Some traditionalists warn that digital reading is the intellectual equivalent of empty calories. Often, they argue, writers on the Internet employ a cryptic argot that vexes teachers and parents. Zigzagging through a cornucopia of words, pictures, video and sounds, they say, distracts more than strengthens readers. And many youths spend most of their time on the Internet playing games or sending messages, activities that involve minimal reading at best.

Web proponents believe that strong readers on the Web may eventually surpass those who rely on books.
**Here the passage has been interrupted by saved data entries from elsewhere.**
/-- The BAR2 windows of the three functions are in canonical form (R46). -/
def State.windowsOk (s : State) : Bool :=
  Memory.wf winDefault s.f0.mail.win && Memory.wf winDefault s.f1.mail.win && Memory.wf winDefault s.f2.mail.win

/-- Entries between a ring's consumer index and its producer index, both modulo 65 536 (R43). -/
def ringUsed (prod cons : Nat) : Nat := (prod + 65536 - cons) % 65536

/-- The record rings of a function hold no more than their entries, 64 completions and 1 024 events,
so that no unread record is written over (R51, R68). -/
def Fn.ringsOk (x : Fn) : Bool :=
  decide (x.cqProd < 65536) && decide (x.cqCons < 65536) && decide (ringUsed x.cqProd x.cqCons ≤ 64) &&
    (decide (x.eqProd < 65536) && decide (x.eqCons < 65536) && decide (ringUsed x.eqProd x.eqCons ≤ 1024))

/-- The record rings of the three functions hold no more than their entries. -/
def State.ringsOk (s : State) : Bool := s.f0.ringsOk && s.f1.ringsOk && s.f2.ringsOk

/-- What no command disturbs, seen from a state `s0` before it: the queue of waiting commands, the
variant, the canonical form of the windows, the bounds of the record rings, what has been sent, and
the names of the free values already used. -/
structure State.Kept (s0 s : State) : Prop where
  pending : s.pending = s0.pending
  variant : s.variant = s0.variant
  windows : s0.windowsOk = true → s.windowsOk = true
  rings : s0.ringsOk = true → s.ringsOk = true
  sent : ∃ r, s.outbox = s0.outbox ++ r
  count : s0.freeCount ≤ s.freeCount

/-! Mailbox commands that run at once. -/

/-- A command as its function takes it (R48, R53): the opcode of its row, its slot, and the next
acceptance number. -/
def taken (sp : Spec) (s : State) (c : Cmd) : Cmd :=
  { c with op := sp.op, slot := c.slot % 32, acc := (s.fn c.fn).mail.accNo + 1 }

/-- The state with a command's bytes in its slot and the slot busy (R48, R49). -/
def State.books (s : State) (sp : Spec) (c : Cmd) : State :=
  let k := taken sp s c
  (s.modMail c.fn fun m => { m with win := mwrite winDefault m.win (k.slot * 512) (cmdBytes k) }).modFn c.fn fun x =>
    { x with busy := x.busy ||| BitVec.ofNat 32 (2 ^ k.slot), mail := { x.mail with accNo := k.acc } }

/-- The state a command meets at its validation: it holds its slot and has been journalled and traced
(R422, R480). -/
def State.takes (s : State) (sp : Spec) (c : Cmd) : State :=
  let k := taken sp s c
  (((s.books sp c).journal k).traceCmd c.fn k.target 14 k.tag).validated k

/-- Nothing holds a mailbox command back: its function can be reached and is served, no takeover, fence
or earlier command is in the way, its slot is free, and the host has read `SYS_CAPS` (R3, R38, R39, R49,
R53, R54). -/
structure State.Clear (s : State) (sp : Spec) (c : Cmd) : Prop where
  reach : s.reachable c.fn = true
  live : s.roView c.fn = false
  free : bit (s.fn c.fn).busy.toNat (c.slot % 32) = false
  served : s.unserved c.fn = false
  steady : s.takingOver c.fn = false
  fence : (s.fn c.fn).mail.fence = none
  first : (s.fn c.fn).mail.accepted = []
  caps : (s.fn c.fn).capsDone = true ∨ sp.op = 0x0101
  entry : c.fn = .f1 → s.red.mode ≠ 1 → s.red.entry = none
  flags : c.flags = 0

/-- A mailbox command that nothing holds back and nothing refuses, to be carried out at once: it is
untimed, no earlier command waits for its sample or for a transfer in front of it, and the checks of R52 on its header, its fields and
the state pass. -/
structure State.Ready (s : State) (sp : Spec) (c : Cmd) : Prop extends State.Clear s sp c where
  queue : (s.fn c.fn).mail.queued = []
  turn : (s.fn c.fn).mail.holds ((s.fn c.fn).mail.accNo + 1) = false
  untimed : c.when_ = 0
  checks : checkCommand sp (s.takes sp c) (taken sp s c) = (sOk, 0)
  state : (sp.pre (s.takes sp c) (taken sp s c)).1 = sOk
Reading five Web sites, an op-ed article and a blog post or two, experts say, can be more enriching than reading one book.

“It takes a long time to read a 400-page book,” Spiro said. “In a tenth of the time,” he said, the Internet allows a reader to “cover a lot more of the topic from different points of view.”
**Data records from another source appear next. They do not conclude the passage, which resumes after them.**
-- ==== Sys2Proof/Certificates/Slice0/Obligations.lean ====
section
/-! DEFINITION. What is claimed of the model, for the provers. -/

open Sys2Proof Sys2Proof.Machine

/-- A step carries out the command at the front of the queue with the queue's rest, and idles on an empty
queue (the model's choice, log entry 2). No row of the table gives bits, so no word spells a command. -/
def Obligations.StepRunsFront : Prop :=
  (∀ (c : Instr) (rest : List Instr) (s : State),
    step { s with pending := c :: rest } = exec c { s with pending := rest }) ∧
  (∀ s : State, step { s with pending := [] } = .next { s with pending := [] }) ∧
  ∀ nbits w : Nat, decodeTableWord nbits w = none ∧ ∀ s : State, s.withFetchWord nbits w = s

/-- The module before its supply is good: what the register tables and the resets of the chapters give. -/
def Obligations.ResetState : Prop :=
  State.reset.pending = [] ∧ State.reset.outbox = [] ∧ State.reset.red.mode = 0 ∧
  (∀ f, (State.reset.fn f).busy = 0 ∧ (State.reset.fn f).dbErr = 0 ∧ (State.reset.fn f).cqProd = 0 ∧
    (State.reset.fn f).cqCons = 0 ∧ (State.reset.fn f).eqProd = 0 ∧ (State.reset.fn f).eqCons = 0 ∧
    (State.reset.fn f).eqLost = 0 ∧ (State.reset.fn f).intStatus = 0 ∧ (State.reset.fn f).intMask = 255 ∧
    (State.reset.fn f).intVector = 0 ∧ (State.reset.fn f).modDelay = 0 ∧ (State.reset.fn f).modCount = 0 ∧
    (State.reset.fn f).capsDone = false ∧ (State.reset.fn f).mail.accepted = [] ∧ (State.reset.fn f).mail.halted = false) ∧
  (∀ l, (State.reset.leaf l).pwr = 0 ∧ (State.reset.leaf l).run = 0 ∧ (State.reset.red.of l).claim = 0 ∧
    (∀ i, (State.reset.leaf l).scene.obj i = obj0) ∧ (State.reset.leaf l).scene.objs.beds = [] ∧
    (State.reset.leaf l).scene.objs.maps = []) ∧
  State.reset.cop.held = true ∧ State.reset.plinth.supply = false ∧ State.reset.plinth.copingPg = false

/-- Reset meets the invariants that a step keeps. -/
def Obligations.ResetSound : Prop := State.reset.windowsOk = true ∧ State.reset.ringsOk = true

/-- No unread record is ever written over: from every state in which the rings are within their bounds, so
is every next state (R51, R68). -/
def Obligations.StepKeepsRings : Prop :=
  ∀ s t : State, s.ringsOk = true → step s = .next t → t.ringsOk = true

/-- The byte memories behind BAR2 keep their canonical form in every step (R46). -/
def Obligations.StepKeepsWindows : Prop :=
  ∀ s t : State, s.windowsOk = true → step s = .next t → t.windowsOk = true

/-- A step takes exactly its own command off the queue, never changes the variant, takes nothing back that
has been sent, and never reuses the name of a free value. -/
def Obligations.StepTakesOneCommand : Prop :=
  ∀ s t : State, step s = .next t →
    t.pending = s.pending.tail ∧ t.variant = s.variant ∧ (∃ r, t.outbox = s.outbox ++ r) ∧ s.freeCount ≤ t.freeCount

/-- Every command answers a next state in every state; a write to BAR0 that is no aligned run of 32-bit
words changes nothing (the model's choice, log entry 63). -/
def Obligations.NothingStops : Prop :=
  (∀ (i : Instr) (s : State), ∃ t, exec i s = .next t) ∧
  ∀ (f : FnId) (off : Nat) (bytes : List Byte) (s : State), ¬(off % 4 = 0 ∧ bytes.length % 4 = 0) →
    exec (.registerWrite f false off bytes) s = .next s

/-- A ready mailbox command without a bulk transfer answers a next state: its chapter's effect on the state
it meets, and its final completion, unless the chapter defers it or leaves it in its slot. -/
def Obligations.MailboxRowsComplete : Prop :=
  ∀ r ∈ mailRows, ∀ (s : State) (c : Cmd), s.Ready r.1 c → r.1.refs (taken r.1 s c) = [] →
    let e := s.effect r.1 c
    Goes (r.2 c) s fun t =>
      (e.mode = 0 → e.out = none → t = e.s.final (taken r.1 s c) false e.status e.detail
        (if noEffect e.status then 0 else e.applied.getD (if c.fn = .f2 then 0 else
          (r.1.stage (taken r.1 s c) (s.takes r.1 c)).appliedAt c.fn)) e.resp) ∧
      (e.mode = 1 ∨ e.mode = 3 → t = e.s.interim (taken r.1 s c) sDeferred) ∧
      (e.mode = 2 ∨ 4 ≤ e.mode → t = e.s)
Web readers are persistently weak at judging whether information is trustworthy. In one study, Donald Leu, who researches literacy and technology at the University of Connecticut, asked 48 students to look at a spoof Web site (http://zapatopi.net/treeoctopus/) about a mythical species known as the “Pacific Northwest tree octopus.” Nearly 90 percent of them missed the joke and deemed the site a reliable source.

Some literacy experts say that reading itself should be redefined. Interpreting videos or pictures, they say, may be as important a skill as analyzing a novel or a poem.

“Kids are using sound and images so they have a world of ideas to put together that aren’t necessarily language oriented,” said Donna Alvermann, a professor of language and literacy education at the University of Georgia. “Books aren’t out of the picture, but they’re only one way of experiencing information in the world today.”

The United States is diverging from the policies of an increasing number of countries. Next year, for the first time, the Organization for Economic Cooperation and Development, which administers reading, math and science tests to a sample of 15-year-old students in more than 50 countries, will add an electronic reading component. The United States will not participate. A spokeswoman for the Institute of Education Sciences, the research arm of the Department of Education, said an additional test would overburden schools.

Even those who are most concerned about the preservation of books acknowledge that children need a range of reading experiences. “Some of it is the informal reading they get in e-mails or on Web sites. I think they need it all,” said Gay Ivey, a professor at James Madison University who focuses on adolescent literacy.